Cell Ranger6.0, printed on 11/23/2024
This tutorial introduces the cellranger multi pipeline for analyzing 3' Cell Multiplexing data in Cell Ranger 6.0. (It is recommended to complete the other tutorials in this series first).
In this tutorial, you will learn how to:
The dataset in this tutorial consists of two cell lines, Jurkat and Raji, multiplexed at equal proportions with one CMO per cell line, resulting in a pooled sample labeled with two CMOs. Libraries were prepared following the Chromium Next GEM Single Cell 3ʹ Reagent Kits v3.1 (Dual Index) with Feature Barcode technology.

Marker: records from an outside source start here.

/-- LINE_INTAKE: the lanes of both cameras of an active stitched seam accept a line together; the model's choice (notes/assumptions/127.md) is that a line waits until the other camera shows that line or a later one (R195–R198). -/
def lineIntakeTogether : Prop := ∀ (c : Nat) (d : Nat) (x : GhLine) (y : GhLine) (xs : List GhLine) (ys : List GhLine) (s : State),
  let lc := fld (s.camCfg c) 1 5
  let ld := fld (s.camCfg d) 1 5
  let n := s.lineNo c x
  let took := fun (t : State) (e : Nat) (z : GhLine) => (t.surfCam e).last = (s.surfCam e).last + 1 ∧ (t.surfCam e).lines =
    ⟨(s.surfCam e).last + 1, z.pixels, []⟩ :: (s.surfCam e).lines ∧ t.reg (camPage e) (camOff e 0x24) = n
  c < 16 →
  d < 16 →
  s.camEn c = true →
  s.stitchWith c = [d] →
  lc < 24 →
  ld < 24 →
  lc ≠ ld →
  (s.inLink lc).lines = x :: xs →
  (s.inLink ld).lines = y :: ys →
  s.lineFits c x = true →
  (s.surfCam c).started = true →
  n = BitVec.ofNat 32 ((s.surfCam c).last + 1) →
  s.lineAt d n.toNat = false →
  (s.lineFits d y = true → s.lineNo d y = n → (s.surfCam d).started = true → n = BitVec.ofNat 32 ((s.surfCam d).last + 1) →
    s.camRoom c = true → s.camRoom d = true → Ends (.lineIntake c) s fun t => took t c x ∧ took t d y ∧ (t.inLink lc).lines =
    xs ∧ (t.inLink ld).lines = ys ∧ t = { s with regs := t.regs, surf := t.surf, gh := t.gh }) ∧ (s.lineFits d y = true →
    s.lineNo d y = n → s.camRoom d = false → Ends (.lineIntake c) s fun t => t = s) ∧ (s.lineFits d y = true → s.lineLacks d
    n.toNat = true → s.camRoom c = true → Ends (.lineIntake c) s fun t => took t c x ∧ (t.inLink lc).lines = xs ∧ (t.inLink
    ld).lines = y :: ys ∧ t.surfCam d = s.surfCam d) ∧ (s.lineFits d y = false → Ends (.lineIntake c) s fun t => t = s)

/-- LANE_LINE_COMPLETE: the lane has completed its next centre line in its cycles; with no component open, a line with no weak pixel opens none (R198, R203, R204). -/
def laneLineCompleteDoes : Prop := ∀ (l : Nat) (c : Nat) (s : State),
  let m := (s.lane l).next
  let u := s.correctFor c l (m + s.laneH l)
  let e := s.laneSpan c l
  let px := (List.range (e.2 - e.1)).map fun i => (e.1 + i, u.kernel c l m (e.1 + i))
  let runs := runsOf (s.lane l).live px
  s.laneCam l = some c →
  s.isFenced (lanePage l) = false →
  s.laneReady c l = true →
  Ends (.laneLineComplete l) s fun t => (t.lane l).next = m + 1 ∧ (l < 64 → (t.reg (lanePage l) (laneOff l 0x18)).toNat = (e.2
    - e.1 + 1) / 2 + 8) ∧ ((s.lane l).comps = [] → runs = [] → (t.lane l).comps = []) ∧ SameTab l s.surf.lanes t.surf.lanes ∧
    SameMemory s t ∧ t = { s with regs := t.regs, fab := t.fab, surf := t.surf }

/-- LANE_LINE_COMPLETE: with no component open and no window, a line's single run opens the component that it makes, with the coordinate of its line (R204, R207, R213). -/
def laneLineOpens : Prop := ∀ (l : Nat) (c : Nat) (r : Run) (s : State),
  let m := (s.lane l).next
  let u := s.correctFor c l (m + s.laneH l)
  let e := s.laneSpan c l
  let px := (List.range (e.2 - e.1)).map fun i => (e.1 + i, u.kernel c l m (e.1 + i))
  let runs := runsOf (s.lane l).live px
  s.laneCam l = some c →
  s.isFenced (lanePage l) = false →
  s.laneReady c l = true →
  (s.lane l).comps = [] →
  runs = [r] →
  bit (s.camWord c 0x18) 31 = false →
  1 < fld (s.camWord c 0x1C) 0 16 →
  Ends (.laneLineComplete l) s fun t => (t.lane l).comps = [⟨c, l, r.dark, r.strong.isSome, ⟨r.x1 + 1 - r.x0, r.x0, r.x1, m, 1,
    r.sum, r.min, r.max, r.sumX, 0⟩, [(r.x0, r.x1)], m, if r.x0 = e.1 ∧ s.seamSide c l false = true then [m] else [], if r.x1 +
    1 = e.2 ∧ s.seamSide c l true = true then [m] else [], s.lineCoord c m, none⟩]

/-- KERNEL_SHADOW_COPY: a committed lane takes its shadow copies (R202). -/
def kernelShadowCopyDoes : Prop := ∀ (l : Nat) (s : State),
  (s.laneCam l).isSome = true →
  ((s.lane l).pend = true → Ends (.kernelShadowCopy l) s fun t => t.lane l =
    { s.lane l with live := s.laneShadow l, pend := false } ∧ SameTab l s.surf.lanes t.surf.lanes ∧ t =
    { s with surf := { s.surf with lanes := t.surf.lanes } }) ∧ ((s.lane l).pend = false → Ends (.kernelShadowCopy l) s fun t
    => t = s)

/-! ### Ghery Link packets received and sent -/

/-- LINE_PACKET_RECEIVE: an unframed packet, a CRC error, a protocol error and a gap are counted; a good line waits for its camera, or returns its credit where no camera names the link (R239–R243, R250, R252). -/
def linePacketReceiveDoes : Prop := ∀ (l : Nat) (ws : List DWord) (s : State),
  let h := ws.getD 0 0
  let p := ws.getD 1 0
  let len := dfld h 34 14
  let n := credits len
  let x := s.inLink l
  let pg := inPage l
  let o := inOff l
  let d := (dfld h 48 16 + 2 ^ 16 - x.expect.getD 0 0) % 2 ^ 16
  let errs_ := fun (off k : Nat) (t : State) => (t.reg pg (o off)).toNat = min ((s.reg pg (o off)).toNat + k) (2 ^ 32 - 1) ∧
    t.regF pg 0x20 (16 + l % 8) 1 = 1
  let frame := fun (t : State) => SameTab l s.gh.inl t.gh.inl ∧ t =
    { s with regs := t.regs, fab := t.fab, gh := { s.gh with inl := t.gh.inl } }
  let back := fun (t : State) => (t.inLink l).used.getD 0 0 = x.used.getD 0 0 + n ∧ (t.inLink l).freed.getD 0 0 = x.freed.getD
    0 0 + n ∧ (t.inLink l).expect = x.expect ∧ (t.inLink l).lines = x.lines ∧ frame t
  let px := dfld p 16 16
  let by_ := (px * depthBits (dfld p 14 2) + 7) / 8
  let good := decide (dfld h 0 8 = 0x33 ∧ dfld h 8 2 = 0 ∧ dfld h 12 19 = 0 ∧ dfld p 0 14 = 0 ∧ dfld p 14 2 ≠ 3 ∧ px ≠ 0 ∧ len
    ≤ 12288 ∧ len = (by_ + 7) / 8 ∧ dfld h 31 3 = 8 * len - by_ ∧ ws.length = len + 3 ∧ dfld (ws.getD (len + 2) 0) 32 32 = 0 ∧
    x.used.getD 0 0 + n ≤ x.limit.getD 0 0 ∧ x.limit.getD 0 0 < 2 ^ 31)
  s.inState l = 3 →
  l < 24 →
  dfld h 10 2 = 0 →
  x.used.length = 2 →
  x.freed.length = 2 →
  x.expect.length = 2 →
  (Ends (.linePacketReceive l ws false) s fun t => errs_ 0x18 1 t ∧ SameRegsBut [Page.base pg + o 0x18, Page.base pg + 0x20] s
    t ∧ t = { s with regs := t.regs, fab := t.fab }) ∧ (packetCrcOk ws = false → Ends (.linePacketReceive l ws true) s fun t =>
    errs_ 0x10 1 t ∧ SameRegsBut [Page.base pg + o 0x10, Page.base pg + 0x20] s t ∧ back t) ∧ (packetCrcOk ws = true →
    s.inProtoBad l ws = true ∨ 32768 ≤ d → Ends (.linePacketReceive l ws true) s fun t => errs_ 0x1C 1 t ∧ SameRegsBut
    [Page.base pg + o 0x1C, Page.base pg + 0x20] s t ∧ back t) ∧ (packetCrcOk ws = true → good = true → d < 32768 → Ends
    (.linePacketReceive l ws true) s fun t => (t.inLink l).expect = listSet x.expect 0 ((dfld h 48 16 + 1) % 2 ^ 16) ∧
    (t.inLink l).used.getD 0 0 = x.used.getD 0 0 + n ∧ t.reg pg (o 0x0C) = s.reg pg (o 0x0C) + 1 ∧ (d ≠ 0 → errs_ 0x14 d t) ∧
    SameRegsBut [Page.base pg + o 0x0C, Page.base pg + o 0x14, Page.base pg + 0x20] s t ∧ ((s.linkCamera l).isSome = true →
    (t.inLink l).freed = x.freed ∧ (t.inLink l).lines = x.lines ++ [⟨BitVec.ofNat 32 (dfld p 32 32), dfld p 14 2, unpack px
    (depthBits (dfld p 14 2)) (ofBytesLE (wordBytes ((ws.drop 2).dropLast))), n⟩]) ∧ ((s.linkCamera l).isSome = false →
    (t.inLink l).freed.getD 0 0 = x.freed.getD 0 0 + n ∧ (t.inLink l).lines = x.lines) ∧ frame t)
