-- ==== Sys2Proof/Laws/State.lean ====
section
/-! SUPPORT. What each update of the state leaves of each part of it. -/
set_option Elab.async false
namespace Sys2Proof.Machine

/-! `wr` writes regs alone. -/

@[simp] theorem State.wr_now (s : State) (a : Nat) (w : Word) : (s.wr a w).now = s.now := rfl
@[simp] theorem State.wr_fieldNow (s : State) (a : Nat) (w : Word) : (s.wr a w).fieldNow = s.fieldNow := rfl
@[simp] theorem State.wr_free (s : State) (a : Nat) (w : Word) : (s.wr a w).free = s.free := rfl
@[simp] theorem State.wr_fuses (s : State) (a : Nat) (w : Word) : (s.wr a w).fuses = s.fuses := rfl
@[simp] theorem State.wr_mem (s : State) (a : Nat) (w : Word) : (s.wr a w).mem = s.mem := rfl
@[simp] theorem State.wr_tags (s : State) (a : Nat) (w : Word) : (s.wr a w).tags = s.tags := rfl
@[simp] theorem State.wr_fab (s : State) (a : Nat) (w : Word) : (s.wr a w).fab = s.fab := rfl
@[simp] theorem State.wr_tbs (s : State) (a : Nat) (w : Word) : (s.wr a w).tbs = s.tbs := rfl
@[simp] theorem State.wr_tqf (s : State) (a : Nat) (w : Word) : (s.wr a w).tqf = s.tqf := rfl
@[simp] theorem State.wr_box (s : State) (a : Nat) (w : Word) : (s.wr a w).box = s.box := rfl
@[simp] theorem State.wr_src (s : State) (a : Nat) (w : Word) : (s.wr a w).src = s.src := rfl
@[simp] theorem State.wr_pins (s : State) (a : Nat) (w : Word) : (s.wr a w).pins = s.pins := rfl
@[simp] theorem State.wr_banks (s : State) (a : Nat) (w : Word) : (s.wr a w).banks = s.banks := rfl
@[simp] theorem State.wr_gens (s : State) (a : Nat) (w : Word) : (s.wr a w).gens = s.gens := rfl
@[simp] theorem State.wr_tlog (s : State) (a : Nat) (w : Word) : (s.wr a w).tlog = s.tlog := rfl
@[simp] theorem State.wr_net (s : State) (a : Nat) (w : Word) : (s.wr a w).net = s.net := rfl
@[simp] theorem State.wr_trk (s : State) (a : Nat) (w : Word) : (s.wr a w).trk = s.trk := rfl
@[simp] theorem State.wr_roll (s : State) (a : Nat) (w : Word) : (s.wr a w).roll = s.roll := rfl
@[simp] theorem State.wr_gh (s : State) (a : Nat) (w : Word) : (s.wr a w).gh = s.gh := rfl
@[simp] theorem State.wr_surf (s : State) (a : Nat) (w : Word) : (s.wr a w).surf = s.surf := rfl
@[simp] theorem State.wr_tm (s : State) (a : Nat) (w : Word) : (s.wr a w).tm = s.tm := rfl
@[simp] theorem State.wr_domains (s : State) (a : Nat) (w : Word) : (s.wr a w).domains = s.domains := rfl
@[simp] theorem State.wr_power (s : State) (a : Nat) (w : Word) : (s.wr a w).power = s.power := rfl
@[simp] theorem State.wr_raised (s : State) (a : Nat) (w : Word) : (s.wr a w).raised = s.raised := rfl
@[simp] theorem State.wr_sv (s : State) (a : Nat) (w : Word) : (s.wr a w).sv = s.sv := rfl
@[simp] theorem State.wr_swell (s : State) (a : Nat) (w : Word) : (s.wr a w).swell = s.swell := rfl
@[simp] theorem State.wr_bw (s : State) (a : Nat) (w : Word) : (s.wr a w).bw = s.bw := rfl
@[simp] theorem State.wr_tmr (s : State) (a : Nat) (w : Word) : (s.wr a w).tmr = s.tmr := rfl
@[simp] theorem State.wr_routes (s : State) (a : Nat) (w : Word) : (s.wr a w).routes = s.routes := rfl
@[simp] theorem State.wr_dma (s : State) (a : Nat) (w : Word) : (s.wr a w).dma = s.dma := rfl
@[simp] theorem State.wr_wdt (s : State) (a : Nat) (w : Word) : (s.wr a w).wdt = s.wdt := rfl
@[simp] theorem State.wr_conv (s : State) (a : Nat) (w : Word) : (s.wr a w).conv = s.conv := rfl
@[simp] theorem State.wr_supply (s : State) (a : Nat) (w : Word) : (s.wr a w).supply = s.supply := rfl
@[simp] theorem State.wr_dormant (s : State) (a : Nat) (w : Word) : (s.wr a w).dormant = s.dormant := rfl
@[simp] theorem State.wr_boot (s : State) (a : Nat) (w : Word) : (s.wr a w).boot = s.boot := rfl
@[simp] theorem State.wr_pending (s : State) (a : Nat) (w : Word) : (s.wr a w).pending = s.pending := rfl

/-! `setReg` writes regs alone. -/

@[simp] theorem State.setReg_now (s : State) (p : Page) (off : Nat) (w : Word) : (s.setReg p off w).now = s.now := State.wr_now s _ _
@[simp] theorem State.setReg_fieldNow (s : State) (p : Page) (off : Nat) (w : Word) : (s.setReg p off w).fieldNow = s.fieldNow := State.wr_fieldNow s _ _
@[simp] theorem State.setReg_free (s : State) (p : Page) (off : Nat) (w : Word) : (s.setReg p off w).free = s.free := State.wr_free s _ _
@[simp] theorem State.setReg_fuses (s : State) (p : Page) (off : Nat) (w : Word) : (s.setReg p off w).fuses = s.fuses := State.wr_fuses s _ _
@[simp] theorem State.setReg_mem (s : State) (p : Page) (off : Nat) (w : Word) : (s.setReg p off w).mem = s.mem := State.wr_mem s _ _
@[simp] theorem State.setReg_tags (s : State) (p : Page) (off : Nat) (w : Word) : (s.setReg p off w).tags = s.tags := State.wr_tags s _ _
@[simp] theorem State.setReg_fab (s : State) (p : Page) (off : Nat) (w : Word) : (s.setReg p off w).fab = s.fab := State.wr_fab s _ _
@[simp] theorem State.setReg_tbs (s : State) (p : Page) (off : Nat) (w : Word) : (s.setReg p off w).tbs = s.tbs := State.wr_tbs s _ _
@[simp] theorem State.setReg_tqf (s : State) (p : Page) (off : Nat) (w : Word) : (s.setReg p off w).tqf = s.tqf := State.wr_tqf s _ _
@[simp] theorem State.setReg_box (s : State) (p : Page) (off : Nat) (w : Word) : (s.setReg p off w).box = s.box := State.wr_box s _ _
@[simp] theorem State.setReg_src (s : State) (p : Page) (off : Nat) (w : Word) : (s.setReg p off w).src = s.src := State.wr_src s _ _
@[simp] theorem State.setReg_pins (s : State) (p : Page) (off : Nat) (w : Word) : (s.setReg p off w).pins = s.pins := State.wr_pins s _ _
@[simp] theorem State.setReg_banks (s : State) (p : Page) (off : Nat) (w : Word) : (s.setReg p off w).banks = s.banks := State.wr_banks s _ _
@[simp] theorem State.setReg_gens (s : State) (p : Page) (off : Nat) (w : Word) : (s.setReg p off w).gens = s.gens := State.wr_gens s _ _
@[simp] theorem State.setReg_tlog (s : State) (p : Page) (off : Nat) (w : Word) : (s.setReg p off w).tlog = s.tlog := State.wr_tlog s _ _
@[simp] theorem State.setReg_net (s : State) (p : Page) (off : Nat) (w : Word) : (s.setReg p off w).net = s.net := State.wr_net s _ _
@[simp] theorem State.setReg_trk (s : State) (p : Page) (off : Nat) (w : Word) : (s.setReg p off w).trk = s.trk := State.wr_trk s _ _
@[simp] theorem State.setReg_roll (s : State) (p : Page) (off : Nat) (w : Word) : (s.setReg p off w).roll = s.roll := State.wr_roll s _ _
@[simp] theorem State.setReg_gh (s : State) (p : Page) (off : Nat) (w : Word) : (s.setReg p off w).gh = s.gh := State.wr_gh s _ _
@[simp] theorem State.setReg_surf (s : State) (p : Page) (off : Nat) (w : Word) : (s.setReg p off w).surf = s.surf := State.wr_surf s _ _
@[simp] theorem State.setReg_tm (s : State) (p : Page) (off : Nat) (w : Word) : (s.setReg p off w).tm = s.tm := State.wr_tm s _ _
@[simp] theorem State.setReg_domains (s : State) (p : Page) (off : Nat) (w : Word) : (s.setReg p off w).domains = s.domains := State.wr_domains s _ _
@[simp] theorem State.setReg_power (s : State) (p : Page) (off : Nat) (w : Word) : (s.setReg p off w).power = s.power := State.wr_power s _ _
@[simp] theorem State.setReg_raised (s : State) (p : Page) (off : Nat) (w : Word) : (s.setReg p off w).raised = s.raised := State.wr_raised s _ _
@[simp] theorem State.setReg_sv (s : State) (p : Page) (off : Nat) (w : Word) : (s.setReg p off w).sv = s.sv := State.wr_sv s _ _
@[simp] theorem State.setReg_swell (s : State) (p : Page) (off : Nat) (w : Word) : (s.setReg p off w).swell = s.swell := State.wr_swell s _ _
@[simp] theorem State.setReg_bw (s : State) (p : Page) (off : Nat) (w : Word) : (s.setReg p off w).bw = s.bw := State.wr_bw s _ _
@[simp] theorem State.setReg_tmr (s : State) (p : Page) (off : Nat) (w : Word) : (s.setReg p off w).tmr = s.tmr := State.wr_tmr s _ _
@[simp] theorem State.setReg_routes (s : State) (p : Page) (off : Nat) (w : Word) : (s.setReg p off w).routes = s.routes := State.wr_routes s _ _
@[simp] theorem State.setReg_dma (s : State) (p : Page) (off : Nat) (w : Word) : (s.setReg p off w).dma = s.dma := State.wr_dma s _ _
@[simp] theorem State.setReg_wdt (s : State) (p : Page) (off : Nat) (w : Word) : (s.setReg p off w).wdt = s.wdt := State.wr_wdt s _ _
@[simp] theorem State.setReg_conv (s : State) (p : Page) (off : Nat) (w : Word) : (s.setReg p off w).conv = s.conv := State.wr_conv s _ _
@[simp] theorem State.setReg_supply (s : State) (p : Page) (off : Nat) (w : Word) : (s.setReg p off w).supply = s.supply := State.wr_supply s _ _
@[simp] theorem State.setReg_dormant (s : State) (p : Page) (off : Nat) (w : Word) : (s.setReg p off w).dormant = s.dormant := State.wr_dormant s _ _
@[simp] theorem State.setReg_boot (s : State) (p : Page) (off : Nat) (w : Word) : (s.setReg p off w).boot = s.boot := State.wr_boot s _ _
@[simp] theorem State.setReg_pending (s : State) (p : Page) (off : Nat) (w : Word) : (s.setReg p off w).pending = s.pending := State.wr_pending s _ _

/-! `setRegF` writes regs alone. -/

@[simp] theorem State.setRegF_now (s : State) (p : Page) (off lo n v : Nat) : (s.setRegF p off lo n v).now = s.now := State.setReg_now s _ _ _
@[simp] theorem State.setRegF_fieldNow (s : State) (p : Page) (off lo n v : Nat) : (s.setRegF p off lo n v).fieldNow = s.fieldNow := State.setReg_fieldNow s _ _ _
@[simp] theorem State.setRegF_free (s : State) (p : Page) (off lo n v : Nat) : (s.setRegF p off lo n v).free = s.free := State.setReg_free s _ _ _
@[simp] theorem State.setRegF_fuses (s : State) (p : Page) (off lo n v : Nat) : (s.setRegF p off lo n v).fuses = s.fuses := State.setReg_fuses s _ _ _
@[simp] theorem State.setRegF_mem (s : State) (p : Page) (off lo n v : Nat) : (s.setRegF p off lo n v).mem = s.mem := State.setReg_mem s _ _ _
@[simp] theorem State.setRegF_tags (s : State) (p : Page) (off lo n v : Nat) : (s.setRegF p off lo n v).tags = s.tags := State.setReg_tags s _ _ _
@[simp] theorem State.setRegF_fab (s : State) (p : Page) (off lo n v : Nat) : (s.setRegF p off lo n v).fab = s.fab := State.setReg_fab s _ _ _
@[simp] theorem State.setRegF_tbs (s : State) (p : Page) (off lo n v : Nat) : (s.setRegF p off lo n v).tbs = s.tbs := State.setReg_tbs s _ _ _
@[simp] theorem State.setRegF_tqf (s : State) (p : Page) (off lo n v : Nat) : (s.setRegF p off lo n v).tqf = s.tqf := State.setReg_tqf s _ _ _
@[simp] theorem State.setRegF_box (s : State) (p : Page) (off lo n v : Nat) : (s.setRegF p off lo n v).box = s.box := State.setReg_box s _ _ _
@[simp] theorem State.setRegF_src (s : State) (p : Page) (off lo n v : Nat) : (s.setRegF p off lo n v).src = s.src := State.setReg_src s _ _ _
@[simp] theorem State.setRegF_pins (s : State) (p : Page) (off lo n v : Nat) : (s.setRegF p off lo n v).pins = s.pins := State.setReg_pins s _ _ _
@[simp] theorem State.setRegF_banks (s : State) (p : Page) (off lo n v : Nat) : (s.setRegF p off lo n v).banks = s.banks := State.setReg_banks s _ _ _
@[simp] theorem State.setRegF_gens (s : State) (p : Page) (off lo n v : Nat) : (s.setRegF p off lo n v).gens = s.gens := State.setReg_gens s _ _ _
@[simp] theorem State.setRegF_tlog (s : State) (p : Page) (off lo n v : Nat) : (s.setRegF p off lo n v).tlog = s.tlog := State.setReg_tlog s _ _ _
@[simp] theorem State.setRegF_net (s : State) (p : Page) (off lo n v : Nat) : (s.setRegF p off lo n v).net = s.net := State.setReg_net s _ _ _
@[simp] theorem State.setRegF_trk (s : State) (p : Page) (off lo n v : Nat) : (s.setRegF p off lo n v).trk = s.trk := State.setReg_trk s _ _ _
@[simp] theorem State.setRegF_roll (s : State) (p : Page) (off lo n v : Nat) : (s.setRegF p off lo n v).roll = s.roll := State.setReg_roll s _ _ _
@[simp] theorem State.setRegF_gh (s : State) (p : Page) (off lo n v : Nat) : (s.setRegF p off lo n v).gh = s.gh := State.setReg_gh s _ _ _
@[simp] theorem State.setRegF_surf (s : State) (p : Page) (off lo n v : Nat) : (s.setRegF p off lo n v).surf = s.surf := State.setReg_surf s _ _ _
@[simp] theorem State.setRegF_tm (s : State) (p : Page) (off lo n v : Nat) : (s.setRegF p off lo n v).tm = s.tm := State.setReg_tm s _ _ _
@[simp] theorem State.setRegF_domains (s : State) (p : Page) (off lo n v : Nat) : (s.setRegF p off lo n v).domains = s.domains := State.setReg_domains s _ _ _
@[simp] theorem State.setRegF_power (s : State) (p : Page) (off lo n v : Nat) : (s.setRegF p off lo n v).power = s.power := State.setReg_power s _ _ _
@[simp] theorem State.setRegF_raised (s : State) (p : Page) (off lo n v : Nat) : (s.setRegF p off lo n v).raised = s.raised := State.setReg_raised s _ _ _
@[simp] theorem State.setRegF_sv (s : State) (p : Page) (off lo n v : Nat) : (s.setRegF p off lo n v).sv = s.sv := State.setReg_sv s _ _ _
@[simp] theorem State.setRegF_swell (s : State) (p : Page) (off lo n v : Nat) : (s.setRegF p off lo n v).swell = s.swell := State.setReg_swell s _ _ _
@[simp] theorem State.setRegF_bw (s : State) (p : Page) (off lo n v : Nat) : (s.setRegF p off lo n v).bw = s.bw := State.setReg_bw s _ _ _
@[simp] theorem State.setRegF_tmr (s : State) (p : Page) (off lo n v : Nat) : (s.setRegF p off lo n v).tmr = s.tmr := State.setReg_tmr s _ _ _
@[simp] theorem State.setRegF_routes (s : State) (p : Page) (off lo n v : Nat) : (s.setRegF p off lo n v).routes = s.routes := State.setReg_routes s _ _ _
@[simp] theorem State.setRegF_dma (s : State) (p : Page) (off lo n v : Nat) : (s.setRegF p off lo n v).dma = s.dma := State.setReg_dma s _ _ _
@[simp] theorem State.setRegF_wdt (s : State) (p : Page) (off lo n v : Nat) : (s.setRegF p off lo n v).wdt = s.wdt := State.setReg_wdt s _ _ _
@[simp] theorem State.setRegF_conv (s : State) (p : Page) (off lo n v : Nat) : (s.setRegF p off lo n v).conv = s.conv := State.setReg_conv s _ _ _
@[simp] theorem State.setRegF_supply (s : State) (p : Page) (off lo n v : Nat) : (s.setRegF p off lo n v).supply = s.supply := State.setReg_supply s _ _ _
@[simp] theorem State.setRegF_dormant (s : State) (p : Page) (off lo n v : Nat) : (s.setRegF p off lo n v).dormant = s.dormant := State.setReg_dormant s _ _ _
@[simp] theorem State.setRegF_boot (s : State) (p : Page) (off lo n v : Nat) : (s.setRegF p off lo n v).boot = s.boot := State.setReg_boot s _ _ _
@[simp] theorem State.setRegF_pending (s : State) (p : Page) (off lo n v : Nat) : (s.setRegF p off lo n v).pending = s.pending := State.setReg_pending s _ _ _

Use wget to download the FASTQ data (about 44 GB):
wget https://cg.10xgenomics.com/samples/cell-exp/6.0.0/SC3_v3_NextGem_DI_CellPlex_Jurkat_Raji_10K_Multiplex/SC3_v3_NextGem_DI_CellPlex_Jurkat_Raji_10K_Multiplex_fastqs.tar
Download and untar the 2020 reference, if you have not already done so in the count tutorial:
wget https://cf.10xgenomics.com/supp/cell-exp/refdata-gex-GRCh38-2020-A.tar.gz tar -xf refdata-gex-GRCh38-2020-A.tar.gz
Untar the FASTQ files:
tar -xf fastqfiles.tgz
Navigate to the FASTQ files and observe their filenames. Note there is one directory that contains the FASTQ files for the GEX library and two that contain FASTQ files for the CMO libraries.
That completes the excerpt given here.